Bab 1
"Mas, kenapa teleponku tidak dijawab?" Naina baru saja pulang dari pasar. Kedua tangannya menenteng dua buah besar kantong berisi barang belanjaan. Perempuan itu tampak kepayahan. Setelah meletakkan barang bawaannya, dia menyeka keringat yang hampir menetes di pelipisnya.
"Aku capek!" jawab singkat seorang pemuda yang tengah rebahan di atas sofa kecil satu-satunya di rumah mereka sembari memainkan ponselnya. Pria itu lebih fokus menatap layar berukuran 5,5 inci di hadapannya. Sama sekali tak menghiraukan perempuan yang tampak kelelahan.
Tak ingin berdebat panjang, Naina memilih berjalan mendekati galon air dan mengisi gelas di dekatnya, menenggak isinya hingga habis tak bersisa. Terdengar dia menghela napas berat beberapa kali, menetralkan suasana hati yang nyaris tak terkendali.
Mengabaikan sang suami, Naina meraih kembali kantong belanja yang sempat ia letakkan di lantai. Dia memindahkan dua kantong itu ke area dapur. Sebelum kemudian mengeluarkan isinya satu per satu.

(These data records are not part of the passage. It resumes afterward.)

/-- A range touches DRAM. -/
def touchesDram (a n : Nat) : Bool := decide (a < 0x1800000000) && decide (0x1000000000 < a + n)

/-- The exception that an instruction takes at issue (R434, R435, R436, R441, R442), in the order ILLEGAL, WINDOW, UNMAPPED, ALIGN,
DRAM_URGENT; `slot` 5 or 6. -/
def moverExc (s : State) (n : Nat) (m : MoverOp) (piece slot : Nat) : Option Exc :=
  let ranges := m.source.toList ++ m.dest.toList
  let illegal := (m.op = 3 && decide (m.src < m.dst + m.len) && decide (m.dst < m.src + m.len))
    || (m.op = 4 && !m.gather.ok m.boff 0x8000)
  let readBad := match m.source with | some r => !coreWindow s n .read r.1 r.2 | none => false
  let writeBad := match m.dest with | some r => !coreWindow s n .write r.1 r.2 | none => false
  let own (r : Option (Nat × Nat)) : Bool := match r with | some r => inOwn n r.1 r.2 | none => true
  let unmapped := !(ranges.all fun r => allMapped s r.1 r.2)
    || (m.op = 1 && !own m.dest) || (m.op = 2 && !own m.source)
  let align := (m.grain && decide ((if m.op = 1 then m.src else m.dst) % 32 ≠ 0))
    || (m.urgent && decide (piece > 64) && ranges.any fun r => !inOwn n r.1 r.2)
  let exc (c : Nat) (a : Nat) : Option Exc := some { cause := c, slot := slot, addr := some a }
  if illegal then some { cause := EX.illegal, slot := slot }
  else if readBad then exc EX.window m.src
  else if writeBad then exc EX.window m.dst
  else if unmapped then
    exc EX.unmapped (if m.source.all (fun r => allMapped s r.1 r.2) && (m.op ≠ 2 || own m.source) then m.dst else m.src)
  else if align then exc EX.align (if m.op = 1 ∨ m.op = 4 then m.src else m.dst)
  else if m.urgent && ranges.any (fun r => touchesDram r.1 r.2) then
    exc EX.dramUrgent (if m.source.any (fun r => touchesDram r.1 r.2) then m.src else m.dst)
  else none

/-! The effect of a piece. -/

/-- How a mover's pieces travel (R75, R188, R436): under the bank that issued them, with its job's class; those of the normal bank on the bulk channel where
BULK is 1. -/
def moverVia (s : State) (n : Nat) (m : MoverOp) : Via :=
  let v := bankVia s n m.urgent
  { v with chan := if m.urgent then .urgent else if m.bulk then .bulk else .normal }

/-- A read by a core: of its own SRAM, or through Mortar of any mapped range. -/
def coreRead (s : State) (n : Nat) (v : Via) (a len : Nat) : State × Got :=
  if inOwn n a len then localRead s a len else carryRead s v a len fun s => placeLoad s v a len

/-- A write by a core: to its own SRAM, or through Mortar to any mapped range. -/
def coreWrite (s : State) (n : Nat) (v : Via) (a : Nat) (bs : List Byte) (bad : List (Nat × Nat)) : State × Nat :=
  if inOwn n a bs.length then localWrite s a bs bad
  else carryWrite s v a bs.length fun s => placeStore s v a bs bad (decide (v.cls = some 3))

Hunian Naina dan suaminya hanya berupa rumah petak di mana hanya ada satu kamar tidur, satu kamar mandi yang menjadi satu dengan toilet, dan sudut ruangan dengan wastafel dan meja beton panjang yang difungsikan sebagai dapur. Ruang tengah dan dapurnya tak memiliki sekat karena memang rumah petak itu keseluruhannya hanya berukuran 5x5 meter, sangat kecil untuk sebuah keluarga dengan dua orang anak.
"Mas, galon dan gas udah mau abis. Tolong belikan, ya?" pinta Naina seraya merapikan belanjaannya. Perempuan itu mondar-mandir mencuci sayuran dan ikan, lalu memasukkannya ke dalam sebuah wadah sebelum diletakkan ke dalam kulkas mini di rumahnya.
"Orang jual gas dan galon dekat. Tinggal berjalan ke depan gang, apa susahnya sih!" gerutu Surya, suami Naina, tanpa menoleh sedikitpun.
Naina tak menjawab lagi. Dia merasa percuma untuk mengulang permintaannya jika jawaban suaminya seperti itu.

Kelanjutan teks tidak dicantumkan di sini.